Which lines of the records contain "fupdWord"? Collect every one of them.

● ● ●

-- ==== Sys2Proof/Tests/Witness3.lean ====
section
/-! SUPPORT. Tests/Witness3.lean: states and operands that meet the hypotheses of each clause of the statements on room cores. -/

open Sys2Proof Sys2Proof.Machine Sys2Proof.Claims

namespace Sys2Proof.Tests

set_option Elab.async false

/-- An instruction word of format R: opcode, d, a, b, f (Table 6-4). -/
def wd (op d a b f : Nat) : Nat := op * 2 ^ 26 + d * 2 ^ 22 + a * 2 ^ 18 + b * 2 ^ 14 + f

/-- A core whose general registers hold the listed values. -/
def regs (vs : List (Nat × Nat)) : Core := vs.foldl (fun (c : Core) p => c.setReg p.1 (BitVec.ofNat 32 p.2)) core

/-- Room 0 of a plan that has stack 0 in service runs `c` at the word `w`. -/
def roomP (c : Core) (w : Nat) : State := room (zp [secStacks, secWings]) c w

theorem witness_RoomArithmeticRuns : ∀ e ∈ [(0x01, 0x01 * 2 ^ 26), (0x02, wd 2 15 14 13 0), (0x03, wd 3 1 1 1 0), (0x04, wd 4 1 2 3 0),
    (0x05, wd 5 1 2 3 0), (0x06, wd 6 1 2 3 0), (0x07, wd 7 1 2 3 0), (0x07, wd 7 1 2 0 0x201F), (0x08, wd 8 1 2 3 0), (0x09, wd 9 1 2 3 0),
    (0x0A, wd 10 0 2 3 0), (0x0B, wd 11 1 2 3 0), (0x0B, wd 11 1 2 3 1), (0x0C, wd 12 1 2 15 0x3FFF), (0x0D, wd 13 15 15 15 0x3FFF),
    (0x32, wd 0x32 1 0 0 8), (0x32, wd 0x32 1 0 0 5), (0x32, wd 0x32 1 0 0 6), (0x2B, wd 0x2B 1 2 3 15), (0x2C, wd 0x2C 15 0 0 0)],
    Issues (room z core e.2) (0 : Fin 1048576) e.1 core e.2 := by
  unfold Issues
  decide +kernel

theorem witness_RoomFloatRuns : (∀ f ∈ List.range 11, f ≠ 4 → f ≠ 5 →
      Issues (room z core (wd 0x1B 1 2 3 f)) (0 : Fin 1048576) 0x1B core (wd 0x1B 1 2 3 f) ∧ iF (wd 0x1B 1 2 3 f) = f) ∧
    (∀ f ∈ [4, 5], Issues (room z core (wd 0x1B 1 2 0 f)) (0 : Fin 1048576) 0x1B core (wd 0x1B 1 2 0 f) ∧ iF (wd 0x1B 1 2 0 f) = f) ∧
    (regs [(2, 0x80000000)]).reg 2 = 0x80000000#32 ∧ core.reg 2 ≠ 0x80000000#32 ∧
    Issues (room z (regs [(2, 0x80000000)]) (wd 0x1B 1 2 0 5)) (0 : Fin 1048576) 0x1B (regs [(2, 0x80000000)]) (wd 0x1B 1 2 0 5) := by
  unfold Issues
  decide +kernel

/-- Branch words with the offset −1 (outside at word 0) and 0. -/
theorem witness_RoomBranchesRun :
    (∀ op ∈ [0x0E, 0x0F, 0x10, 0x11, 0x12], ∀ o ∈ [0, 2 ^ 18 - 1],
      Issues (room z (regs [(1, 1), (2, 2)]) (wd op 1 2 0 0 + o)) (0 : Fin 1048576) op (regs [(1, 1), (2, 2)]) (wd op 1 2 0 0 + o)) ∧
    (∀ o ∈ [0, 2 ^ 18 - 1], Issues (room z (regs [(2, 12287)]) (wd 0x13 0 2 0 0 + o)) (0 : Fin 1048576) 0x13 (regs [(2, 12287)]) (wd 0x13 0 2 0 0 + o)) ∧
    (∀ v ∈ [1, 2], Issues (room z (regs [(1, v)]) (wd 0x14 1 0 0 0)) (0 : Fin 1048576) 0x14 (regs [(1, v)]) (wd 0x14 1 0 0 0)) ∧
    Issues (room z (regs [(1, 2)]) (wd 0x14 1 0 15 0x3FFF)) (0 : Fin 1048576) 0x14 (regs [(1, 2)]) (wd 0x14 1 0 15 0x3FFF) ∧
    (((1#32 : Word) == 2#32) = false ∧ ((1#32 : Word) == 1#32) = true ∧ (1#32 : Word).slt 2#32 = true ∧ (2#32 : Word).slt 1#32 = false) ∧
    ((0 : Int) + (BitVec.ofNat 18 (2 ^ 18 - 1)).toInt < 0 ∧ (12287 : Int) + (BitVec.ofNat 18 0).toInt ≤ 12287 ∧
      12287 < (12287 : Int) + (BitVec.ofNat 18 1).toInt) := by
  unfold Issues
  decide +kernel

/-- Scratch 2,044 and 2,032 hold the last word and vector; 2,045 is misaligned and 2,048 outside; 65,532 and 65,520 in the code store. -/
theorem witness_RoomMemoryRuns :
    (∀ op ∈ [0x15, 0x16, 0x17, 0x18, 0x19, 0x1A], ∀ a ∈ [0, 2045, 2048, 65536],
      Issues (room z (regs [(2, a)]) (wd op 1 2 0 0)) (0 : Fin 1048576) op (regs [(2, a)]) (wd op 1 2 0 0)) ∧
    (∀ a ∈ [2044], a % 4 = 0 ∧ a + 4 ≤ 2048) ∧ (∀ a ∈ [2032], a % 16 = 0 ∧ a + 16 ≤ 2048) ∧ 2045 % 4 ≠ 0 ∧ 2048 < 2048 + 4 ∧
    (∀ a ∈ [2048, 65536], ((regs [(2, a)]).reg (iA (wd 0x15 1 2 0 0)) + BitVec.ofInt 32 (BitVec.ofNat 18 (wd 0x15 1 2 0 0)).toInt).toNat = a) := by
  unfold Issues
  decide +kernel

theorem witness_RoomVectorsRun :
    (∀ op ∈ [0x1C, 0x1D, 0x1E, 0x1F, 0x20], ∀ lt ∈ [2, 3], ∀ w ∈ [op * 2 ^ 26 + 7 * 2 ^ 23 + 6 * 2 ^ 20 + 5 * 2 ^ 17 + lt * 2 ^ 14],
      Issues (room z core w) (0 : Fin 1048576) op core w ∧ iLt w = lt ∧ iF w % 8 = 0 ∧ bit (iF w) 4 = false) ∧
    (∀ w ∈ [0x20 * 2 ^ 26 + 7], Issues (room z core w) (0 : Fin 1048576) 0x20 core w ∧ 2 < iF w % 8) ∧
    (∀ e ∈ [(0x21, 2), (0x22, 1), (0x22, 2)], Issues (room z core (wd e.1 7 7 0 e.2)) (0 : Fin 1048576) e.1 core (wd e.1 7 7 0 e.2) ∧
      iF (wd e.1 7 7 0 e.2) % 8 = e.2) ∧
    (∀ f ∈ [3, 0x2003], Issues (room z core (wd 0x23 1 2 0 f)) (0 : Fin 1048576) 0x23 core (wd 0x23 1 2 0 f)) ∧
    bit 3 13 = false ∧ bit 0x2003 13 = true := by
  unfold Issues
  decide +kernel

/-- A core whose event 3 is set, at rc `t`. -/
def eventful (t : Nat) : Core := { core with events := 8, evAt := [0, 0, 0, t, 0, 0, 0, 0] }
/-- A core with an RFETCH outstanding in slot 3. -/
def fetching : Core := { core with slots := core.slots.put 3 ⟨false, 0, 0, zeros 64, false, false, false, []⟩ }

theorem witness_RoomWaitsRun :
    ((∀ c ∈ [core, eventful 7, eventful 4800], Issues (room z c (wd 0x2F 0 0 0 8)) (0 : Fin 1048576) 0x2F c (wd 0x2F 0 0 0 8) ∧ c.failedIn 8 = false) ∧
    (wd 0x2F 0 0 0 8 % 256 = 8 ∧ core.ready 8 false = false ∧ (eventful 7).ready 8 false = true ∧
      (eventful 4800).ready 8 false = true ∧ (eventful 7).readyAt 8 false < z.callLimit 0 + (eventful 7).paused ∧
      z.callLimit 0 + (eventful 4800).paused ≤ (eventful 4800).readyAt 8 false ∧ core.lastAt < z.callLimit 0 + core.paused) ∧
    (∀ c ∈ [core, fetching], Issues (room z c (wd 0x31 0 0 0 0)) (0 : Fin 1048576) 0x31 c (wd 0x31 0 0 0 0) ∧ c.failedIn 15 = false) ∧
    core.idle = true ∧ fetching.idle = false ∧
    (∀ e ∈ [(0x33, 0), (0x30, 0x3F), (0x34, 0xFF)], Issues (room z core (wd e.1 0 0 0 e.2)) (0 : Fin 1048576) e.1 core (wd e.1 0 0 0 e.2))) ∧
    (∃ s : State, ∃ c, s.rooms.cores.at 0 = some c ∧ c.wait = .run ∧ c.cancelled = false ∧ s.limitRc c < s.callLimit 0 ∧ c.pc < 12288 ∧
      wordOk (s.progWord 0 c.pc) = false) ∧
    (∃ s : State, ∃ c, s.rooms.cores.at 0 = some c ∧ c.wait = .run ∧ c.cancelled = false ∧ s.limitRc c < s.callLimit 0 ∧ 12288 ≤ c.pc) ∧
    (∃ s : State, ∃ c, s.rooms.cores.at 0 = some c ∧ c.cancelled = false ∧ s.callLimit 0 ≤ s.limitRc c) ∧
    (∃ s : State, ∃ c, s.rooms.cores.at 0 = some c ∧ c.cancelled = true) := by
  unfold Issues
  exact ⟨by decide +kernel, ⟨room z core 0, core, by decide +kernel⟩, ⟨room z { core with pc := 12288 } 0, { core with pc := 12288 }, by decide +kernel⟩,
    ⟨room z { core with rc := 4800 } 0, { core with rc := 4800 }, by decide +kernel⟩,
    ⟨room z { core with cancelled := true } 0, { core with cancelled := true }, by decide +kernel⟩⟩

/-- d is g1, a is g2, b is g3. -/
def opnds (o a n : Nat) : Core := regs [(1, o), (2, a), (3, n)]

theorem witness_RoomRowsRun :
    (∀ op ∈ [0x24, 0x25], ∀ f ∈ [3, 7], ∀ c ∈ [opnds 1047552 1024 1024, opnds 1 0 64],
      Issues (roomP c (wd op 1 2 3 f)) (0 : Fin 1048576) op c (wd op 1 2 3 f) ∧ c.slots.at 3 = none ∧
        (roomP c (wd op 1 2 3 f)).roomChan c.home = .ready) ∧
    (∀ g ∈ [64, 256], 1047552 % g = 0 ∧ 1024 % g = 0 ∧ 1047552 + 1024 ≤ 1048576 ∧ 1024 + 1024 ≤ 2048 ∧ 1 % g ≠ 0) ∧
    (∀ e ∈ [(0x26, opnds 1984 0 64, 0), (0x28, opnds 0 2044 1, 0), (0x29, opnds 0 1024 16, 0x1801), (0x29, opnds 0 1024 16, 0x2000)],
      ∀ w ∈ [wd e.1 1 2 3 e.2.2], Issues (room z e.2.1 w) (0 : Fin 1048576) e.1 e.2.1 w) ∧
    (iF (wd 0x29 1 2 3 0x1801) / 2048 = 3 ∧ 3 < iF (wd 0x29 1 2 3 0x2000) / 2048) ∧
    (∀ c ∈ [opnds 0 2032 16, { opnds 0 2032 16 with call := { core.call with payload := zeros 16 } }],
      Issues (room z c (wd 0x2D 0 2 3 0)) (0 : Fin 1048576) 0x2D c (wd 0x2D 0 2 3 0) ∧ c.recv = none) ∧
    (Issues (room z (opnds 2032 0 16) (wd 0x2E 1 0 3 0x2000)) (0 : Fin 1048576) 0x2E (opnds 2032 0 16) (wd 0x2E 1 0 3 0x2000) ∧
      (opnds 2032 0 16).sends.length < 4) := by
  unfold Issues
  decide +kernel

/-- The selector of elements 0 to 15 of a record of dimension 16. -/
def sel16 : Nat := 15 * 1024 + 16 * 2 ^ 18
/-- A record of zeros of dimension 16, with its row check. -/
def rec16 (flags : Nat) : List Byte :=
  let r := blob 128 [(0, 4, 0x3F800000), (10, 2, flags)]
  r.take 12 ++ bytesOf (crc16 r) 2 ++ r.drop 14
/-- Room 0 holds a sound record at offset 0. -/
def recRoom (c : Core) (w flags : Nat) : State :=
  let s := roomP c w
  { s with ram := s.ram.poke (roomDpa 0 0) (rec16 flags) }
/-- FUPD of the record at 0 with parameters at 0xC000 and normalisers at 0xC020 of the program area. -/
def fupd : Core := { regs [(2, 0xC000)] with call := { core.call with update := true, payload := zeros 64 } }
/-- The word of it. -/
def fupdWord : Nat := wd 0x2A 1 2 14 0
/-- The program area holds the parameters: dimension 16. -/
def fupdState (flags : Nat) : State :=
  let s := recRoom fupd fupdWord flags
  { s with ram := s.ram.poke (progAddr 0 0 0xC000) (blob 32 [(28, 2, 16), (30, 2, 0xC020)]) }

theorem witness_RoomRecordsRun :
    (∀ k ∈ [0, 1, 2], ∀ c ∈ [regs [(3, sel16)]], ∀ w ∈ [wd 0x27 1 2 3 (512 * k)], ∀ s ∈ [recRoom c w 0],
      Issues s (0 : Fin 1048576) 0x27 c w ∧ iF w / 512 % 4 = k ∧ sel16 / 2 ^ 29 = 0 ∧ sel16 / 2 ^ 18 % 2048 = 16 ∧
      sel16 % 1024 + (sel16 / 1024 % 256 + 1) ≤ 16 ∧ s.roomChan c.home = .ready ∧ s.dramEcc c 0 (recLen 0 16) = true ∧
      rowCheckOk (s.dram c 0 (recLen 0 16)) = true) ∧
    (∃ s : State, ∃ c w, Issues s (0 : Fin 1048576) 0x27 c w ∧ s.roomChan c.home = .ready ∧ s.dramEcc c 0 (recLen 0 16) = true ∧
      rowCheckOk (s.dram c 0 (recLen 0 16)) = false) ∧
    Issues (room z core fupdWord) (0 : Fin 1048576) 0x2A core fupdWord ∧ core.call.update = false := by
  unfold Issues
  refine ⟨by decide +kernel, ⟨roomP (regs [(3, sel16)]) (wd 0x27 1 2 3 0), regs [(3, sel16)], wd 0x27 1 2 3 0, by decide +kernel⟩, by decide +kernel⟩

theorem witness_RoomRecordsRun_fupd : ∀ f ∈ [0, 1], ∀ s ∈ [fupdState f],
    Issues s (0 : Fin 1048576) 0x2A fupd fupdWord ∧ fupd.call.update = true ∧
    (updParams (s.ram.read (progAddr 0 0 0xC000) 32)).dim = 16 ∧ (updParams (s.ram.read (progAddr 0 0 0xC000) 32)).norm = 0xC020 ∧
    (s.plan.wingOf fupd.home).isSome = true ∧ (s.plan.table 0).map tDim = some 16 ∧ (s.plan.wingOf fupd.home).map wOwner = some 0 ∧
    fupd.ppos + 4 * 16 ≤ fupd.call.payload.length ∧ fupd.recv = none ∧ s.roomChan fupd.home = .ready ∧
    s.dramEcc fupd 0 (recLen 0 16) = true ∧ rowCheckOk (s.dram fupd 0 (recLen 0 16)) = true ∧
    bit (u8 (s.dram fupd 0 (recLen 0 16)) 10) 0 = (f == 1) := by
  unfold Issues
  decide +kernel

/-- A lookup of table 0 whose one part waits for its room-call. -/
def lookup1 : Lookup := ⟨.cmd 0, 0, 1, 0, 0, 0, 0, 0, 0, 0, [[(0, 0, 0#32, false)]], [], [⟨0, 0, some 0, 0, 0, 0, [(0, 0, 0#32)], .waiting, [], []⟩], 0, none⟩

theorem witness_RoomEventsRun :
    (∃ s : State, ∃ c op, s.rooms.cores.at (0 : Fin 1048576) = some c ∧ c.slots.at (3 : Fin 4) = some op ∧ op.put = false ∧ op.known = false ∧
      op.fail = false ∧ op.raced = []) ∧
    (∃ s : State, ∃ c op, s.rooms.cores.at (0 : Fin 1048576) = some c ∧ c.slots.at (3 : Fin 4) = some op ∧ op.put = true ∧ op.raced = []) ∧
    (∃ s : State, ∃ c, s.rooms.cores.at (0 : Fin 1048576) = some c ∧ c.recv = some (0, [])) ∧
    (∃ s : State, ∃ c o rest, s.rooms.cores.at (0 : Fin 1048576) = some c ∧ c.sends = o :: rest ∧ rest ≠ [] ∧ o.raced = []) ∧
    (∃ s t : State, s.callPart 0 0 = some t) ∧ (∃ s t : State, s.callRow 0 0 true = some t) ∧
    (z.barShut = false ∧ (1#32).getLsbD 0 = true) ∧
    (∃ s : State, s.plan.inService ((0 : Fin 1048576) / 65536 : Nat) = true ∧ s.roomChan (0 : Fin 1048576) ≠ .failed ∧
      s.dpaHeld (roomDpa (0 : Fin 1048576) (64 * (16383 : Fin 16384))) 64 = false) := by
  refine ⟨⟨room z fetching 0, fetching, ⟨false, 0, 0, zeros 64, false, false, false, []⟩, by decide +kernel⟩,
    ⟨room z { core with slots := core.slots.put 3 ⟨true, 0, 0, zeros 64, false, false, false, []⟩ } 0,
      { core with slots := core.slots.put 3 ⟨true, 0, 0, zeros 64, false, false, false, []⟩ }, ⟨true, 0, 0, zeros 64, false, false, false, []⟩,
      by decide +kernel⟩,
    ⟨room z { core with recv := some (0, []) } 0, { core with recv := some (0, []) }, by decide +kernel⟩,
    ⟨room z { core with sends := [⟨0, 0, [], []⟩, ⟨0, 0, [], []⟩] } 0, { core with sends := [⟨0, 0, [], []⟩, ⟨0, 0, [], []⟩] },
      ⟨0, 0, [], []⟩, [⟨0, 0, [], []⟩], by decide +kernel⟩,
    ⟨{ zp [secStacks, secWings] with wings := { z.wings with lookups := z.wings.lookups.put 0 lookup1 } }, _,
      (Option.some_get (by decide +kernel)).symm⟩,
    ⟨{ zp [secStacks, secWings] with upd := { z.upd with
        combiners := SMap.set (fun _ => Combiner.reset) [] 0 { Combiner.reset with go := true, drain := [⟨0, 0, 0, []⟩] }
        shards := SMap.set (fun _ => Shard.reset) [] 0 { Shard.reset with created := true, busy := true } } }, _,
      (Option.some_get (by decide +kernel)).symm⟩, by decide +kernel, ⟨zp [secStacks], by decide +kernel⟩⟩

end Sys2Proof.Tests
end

● ● ●

### [Written reply]
def fupdWord : Nat := wd 0x2A 1 2 14 0
  let s := recRoom fupd fupdWord flags
    Issues (room z core fupdWord) (0 : Fin 1048576) 0x2A core fupdWord ∧ core.call.update = false := by
    Issues s (0 : Fin 1048576) 0x2A fupd fupdWord ∧ fupd.call.update = true ∧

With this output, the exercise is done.